The journey on how a page gets a filterable form is not necessarily a straight or simple path, but it is something that is important to know. The page class must both support the FilterableList block within its content StreamField and must also inherit from AbstractFilterablePage.

AbstractFilterablePage

Pges must extend from the AbstractFilterablePage class. This class defines several important methods, such as get_form_class, which defines the form to use. We also have some methods that retrieve relevant information for the form to use, such as get_filterable_root and get_filterable_queryset. The bulk of the work is done in the get_context method, which is responsible for getting and populating the form, processing the form, and returning the results to the user.

Page classes may optionally define filterable_categories as a list of categories used to limit search results. We can see this in action with both Newsroom (NewsroomLandingPage) and Recent Updates (ActivityLogPage) pages.

Forms

As of our initial release of Elasticsearch-backed filterable lists in March 2021, our filterable forms can be broken into three specific forms: FilterableListForm, EnforcementActionsFilterableListForm, and EventArchiveFilterForm. The majority of our filterable lists rely on FilterableListForm and the other two are each leveraged by a single page.

FilterableListForm

This is the base form that the vast majority of cf.gov uses for filterable lists. It defines the core fields that are visible on the form as well as functions to assist in setting initial data and sanitizing form input. The important information regarding FilterableListForm is that it defines the function get_page_set, which is responsible for invoking a search query.

EnforcementActionsFilterForm

The EnforcementActionsFilterForm is an extension of FilterableListForm, adding on two fields specific to Enforcement Actions, and using a refined search class to provide search functionality against the new fields and a proper ordering by initial filing date.

EventArchiveFilterForm

The EventArchiveFilterForm is another extension of FilterableListForm, the only real modification being the invocation of an event specific search class that allows us to provide filtering based on event dates rather than page publication dates.

Documents

There is currently only one type of document defined, FilterablePagesDocument, which is based off the AbstractFilterPage class. This document is responsible for housing data related to any of the filterable page types that extend AbstractFilterPage, including EnforcementActionPage, BlogPage, EventPage, and NewsroomPage, to name a few. In order to get fields that are specific to a page type, such as the status list for an Enforcement Action, you use the prepare_field function syntax. The use of get_instances_from_related is to enforce the auto-updating of our index when changes occur to a specific page we have indexed, rather than just the relation to AbstractFilterPage that is reflected in the database.

Search is the final piece of the puzzle, where we actually leverage Elasticsearch to filter and match documents and return them in an ordered QuerySet. Before breaking down the search classes, it's important to discuss the current implementation from an Elasticsearch perspective to understand how we're gathering results.

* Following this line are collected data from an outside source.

-- ==== Sys2Proof/Certificates/Slice0/Obligations.lean ====
section
/-! DEFINITION. The statements for the provers. -/

open Sys2Proof Sys2Proof.Machine Sys2Proof.Safety

/-- R529 to R531, R534: the power-good signals of a package that starts, fails to start, or loses its rails. R534, R535: the
reset lands COLD_RST_N and WARM_RST_N request a package reset after 10 µs. Where no rule says what a command does, that it has
no effect is the model's choice (log entry 2). -/
def Obligations.PowerUpAndResetLands : Prop :=
  (∀ s : State, let p := s.blk.power
    (p.aoGood = false → Gives .aoPwrgood s fun b => b = { s.blk with power := { p with aoGood := true, enMain := true } }) ∧
    (p.aoGood = true → NoEffect .aoPwrgood s) ∧
    (p.enMain = true → p.mainOffDue = false → Gives .pwrgood s fun b =>
      b = { s.blk with power := { p with mainGood := true, enCore := true } }) ∧
    (p.enMain = false → NoEffect .pwrgood s) ∧
    (p.enMain = true → p.mainGood = false → p.mainOffDue = false → Gives .pwrgoodTimeout s fun b =>
      b.power = { p with enMain := false, needPulse := true } ∧ b.regs = s.blk.regs ∧
        ∃ r, b.evPath.get [] 0 = s.blk.evPath.get [] 0 ++ [r] ∧ r.aoOnly = true) ∧
    (p.enMain = true → p.mainGood = true → Gives .pwrgoodFall s fun b =>
      b.power = { p with mainGood := false, clocksStopped := true, enCore := false, mainOffDue := true, coldHeld := true,
                         pk := 0 } ∧ b.regs = s.blk.regs ∧
        ∃ r, b.evPath.get [] 0 = s.blk.evPath.get [] 0 ++ [r] ∧ r.aoOnly = true) ∧
    (p.mainOffDue = true → p.pk ≠ 5 → Gives .pwrEnMainOff s fun b =>
      b = { s.blk with power := { p with enMain := true, mainGood := false, mainOffDue := false } }) ∧
    (p.mainOffDue = false → NoEffect .pwrEnMainOff s) ∧
    (p.enCore = true → p.mainGood = true → p.coldHigh = true → p.coldHeld = true → p.pk ≠ 5 →
      Gives .coldResetRelease s fun b =>
        b = { s.blk with power := { p with coldHeld := false }, pkg := { s.blk.pkg with resetDue := 1 } }) ∧
    (p.coldHeld = false → NoEffect .coldResetRelease s) ∧
    Gives .aoPwrgoodFall s fun b => b = { freeIx := s.blk.freeIx, outbox := s.blk.outbox }) ∧
  (∀ (low : Nat) (s : State), let p := s.blk.power
    (Gives (.coldRstN false low) s fun b => b = { s.blk with power := { p with coldHigh := false, spiOff := true } }) ∧
    (low < 10 → Gives (.coldRstN true low) s fun b => b = { s.blk with power := { p with coldHigh := true, spiOff := false } }) ∧
    (10 ≤ low → p.aoGood = true → p.enMain = true → p.coldHeld = false → Gives (.coldRstN true low) s fun b =>
      b = { s.blk with power := { p with coldHigh := true, spiOff := false }, pkg := { s.blk.pkg with resetDue := 1 } }) ∧
    (low < 10 → NoEffect (.warmRstN low) s) ∧
    (10 ≤ low → p.aoGood = true → p.coldHigh = true → s.blk.pkg.resetDue ≠ 1 → p.coldHeld = false → p.pk ≠ 3 → p.pk ≠ 5 →
      p.attempt = none → Gives (.warmRstN low) s fun b => b.pkg.resetDue = 2 ∧ b.harts = s.blk.harts ∧
        ∀ k, k < 12 → (getDie s.blk k).inReset = false → agentLost s.blk (dieHub k) k = false →
          ∀ i ∈ dieHarts k, drains b i = true))

/-- R375, R376: PACKAGE_COLD_RESET and PACKAGE_WARM_RESET, once requested and possible, leave the cores, slices, mailboxes and
dies in their reset state, keep the stored partition plan, and start the causeway; a cold reset loses the DRAM. Where no rule
says what a command does, that it has no effect is the model's choice (log entry 2). -/
def Obligations.PackageResetsClearTheBlock : Prop :=
  ∀ (board : Board) (s : State), let p := s.blk.power
    let up (b : Block) : Prop := ∀ h, homeReady b h = true ∧ linkState b (.hub h 7) = 1
    (s.blk.pkg.resetDue = 1 → p.aoGood = true → p.mainGood = true → p.enCore = true → p.coldHigh = true →
      p.coldHeld = false → GivesMem (.packageColdReset board) s fun b d =>
        d = {} ∧ b.harts = {} ∧ b.csrs = {} ∧ b.dies = {} ∧ b.slices = {} ∧ b.mbx = {} ∧ b.objs = {} ∧
          b.pkg.plan = s.blk.pkg.plan ∧ b.pkg.resetDue = 0 ∧ up b) ∧
    (s.blk.pkg.resetDue ≠ 1 → NoEffect (.packageColdReset board) s) ∧
    (s.blk.pkg.resetDue = 2 → (∀ i, i < 240 → drains s.blk i = false) → GivesMem .packageWarmReset s fun b _ =>
      b.harts = {} ∧ b.csrs = {} ∧ b.dies = {} ∧ b.slices = {} ∧ b.mbx = {} ∧ b.inbox = {} ∧
        b.pkg.plan = s.blk.pkg.plan ∧ b.pkg.resetDue = 0 ∧ up b ∧
        ∀ k, k < 12 → fget b (FCD_RESET_STATUS k) FCD_RESET_STATUS_LAST_SCOPE = 1) ∧
    (s.blk.pkg.resetDue ≠ 2 → NoEffect .packageWarmReset s)

/-- R44, R46 to R49: the boot of the two Tollhouses from the accepted image, recovery without one, and the stop at a lockstep
mismatch. Where no rule says what a command does, that it has no effect is the model's choice (log entry 2). -/
def Obligations.TollhousesBoot : Prop :=
  ∀ (a b2 : ImageSlot) (s : State), let p := s.blk.power; let t := getTh s.blk .n
    (p.coldHeld = false → p.mainGood = true → s.blk.pkg.resetDue = 0 → t.running = false → t.recovery = false →
      (imageOk a = true → Gives (.tollhouseBoot a b2) s fun b =>
        (getTh b .n).running = true ∧ (getTh b .n).slotB = false ∧ (getTh b .n).build = a.build ∧
          bitOf (rd b (HUB_MILEPOST_TH .n)) 0 = true ∧ getTh b .s = getTh s.blk .s) ∧
      (imageOk a = false → imageOk b2 = true → Gives (.tollhouseBoot a b2) s fun b =>
        (getTh b .n).running = true ∧ (getTh b .n).slotB = true ∧ (getTh b .n).build = b2.build) ∧
      (imageOk a = false → imageOk b2 = false → Gives (.tollhouseBoot a b2) s fun b =>
        (getTh b .n).recovery = true ∧ b.regs = s.blk.regs)) ∧
    (t.running = true → NoEffect (.tollhouseBoot a b2) s) ∧
    (t.running = true → (getTh s.blk .s).running = false → endMilepost s.blk .s 7 = true → imageOk a = true →
      Gives (.hubSImageReceived a) s fun b =>
        (getTh b .s).running = true ∧ (getTh b .s).slotB = t.slotB ∧ bitOf (rd b (HUB_MILEPOST_TH .s)) 0 = true) ∧
    (imageOk a = false → NoEffect (.hubSImageReceived a) s) ∧
    (∀ h, Gives (.lockstepMismatch h) s fun b =>
      (getTh b h).stopped = true ∧ (∀ n, n < 12 → bitOf (rd b (HUB_MILEPOST_TH h)) n = false) ∧
        RegsKeep s.blk b [HUB_MILEPOST_TH h])

/-- R367 to R371: loss of the reference and hold-over, the switch to the fallback, and a PLL that loses lock. That a link
whose PLL fails is DOWN at once is the model's reading of R371 (log entry 32). Where no rule says what a command does, that it
has no effect is the model's choice (log entry 2). -/
def Obligations.ClockMonitorsAndSwitch : Prop :=
  ∀ (u : ClockUnit) (s : State), let r := clkReg u
    (Gives (.refLost u) s fun b => fget b r HUB_CLK_STATUS_SOURCE = 2 ∧ fget b r HUB_CLK_STATUS_PRIMARY_OK = 0 ∧
      bitOf (rd b r) 0 = true ∧ RegsKeep s.blk b [r]) ∧
    (fget s.blk r HUB_CLK_STATUS_SOURCE = 2 → Gives (.holdoverExpired u) s fun b =>
      bitOf (rd b r) 3 = true ∧ fget b r HUB_CLK_STATUS_SOURCE = 2 ∧ RegsKeep s.blk b [r]) ∧
    (fget s.blk r HUB_CLK_STATUS_SOURCE ≠ 2 → NoEffect (.holdoverExpired u) s) ∧
    (Gives (.primaryOkTimer u) s fun b => b = fset s.blk r HUB_CLK_STATUS_PRIMARY_OK 1) ∧
    (maySwitch s.blk = true → isSplit s.blk = false → Gives .referenceSwitch s fun b =>
      fget b r HUB_CLK_STATUS_SOURCE = 1 ∧ (fget s.blk r HUB_CLK_STATUS_SOURCE ≠ 1 → bitOf (rd b r) 2 = true) ∧
        ∀ e, linkState s.blk e = 5 ∨ linkState s.blk e = 6 →
          linkState b e = 1 ∧ fget b (LINK_STATUS e) LINK_STATUS_LAST_RETRAIN_CAUSE = 6) ∧
    (maySwitch s.blk = false → NoEffect .referenceSwitch s) ∧
    (∀ h, u = .hub h → Gives (.pllUnlock u none) s fun b => bitOf (rd b r) 1 = true ∧ RegsKeep s.blk b [r]) ∧
    (∀ e, endOn u e = true → linkState s.blk e ≠ 0 → linkState s.blk e ≠ 7 → Gives (.pllUnlock u (some e)) s fun b =>
      bitOf (rd b r) 1 = true ∧ linkState b e = 7 ∧ fget b (LINK_STATUS e) LINK_STATUS_DOWN_REASON = 2)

The expanded search for filterable lists is using a multi-match query across the title, topic name, preview description, and content fields of all FilterablePagesDocuments. We are leveraging a phrase_prefix matching style with a currently configured slop of 2, to allow for some looser matching restrictions. We also provide a boost score for matching to the title and topic name fields, indicated by ^10 within the code base. This boost score is to enable better ordering by relevance when desired. Search currently supports two different methods of ordering results: relevance and date published. Relevance is calculated by the Elasticsearch engine when returning results, and the date published is calculated based on page publication date. Enforcement Actions define their own ordering logic based on initial filing date.

FilterablePagesDocumentSearch

FilterablePagesDocumentSearch is the core search class that is used across the majority of our searching. It is invoked from FilterableListForm. This search class defines the common structure for our search function, as well as the base logic for filtering against all common fields and logic behind our multi-match and ordering steps. The core function called from outside the class is the search function, which properly chains all of our filter/match/sorting logic and returns the resulting list as a Django QuerySet.

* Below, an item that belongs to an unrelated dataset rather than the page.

-- ==== Sys2Proof/Laws/Exec.lean ====
section
/-! SUPPORT. The meaning of each command as an equation, so that no proof unfolds the match over all commands, and how a statement
that a command completes is met. -/

namespace Sys2Proof.Machine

EventFilterablePagesDocumentSearch

EventFilterablePagesDocumentSearch is an extension of FilterablePagesDocumentSearch that defines behavior specific to our future and past Events listings. The class overwrites one method from its parent, the filter_date function, to change the behavior to filter based on fields specific to events, the start and end date of an event.

EnforcementActionsFilterableListForm

EnforcementActionsFilterForm is an extension of FilterablePagesDocumentSearch that exposes some additional filter logic through the apply_specific_filters function. We also see that filter_date and order_results have been overwritten to leverage an Enforcement Action-specific field, initial filing date.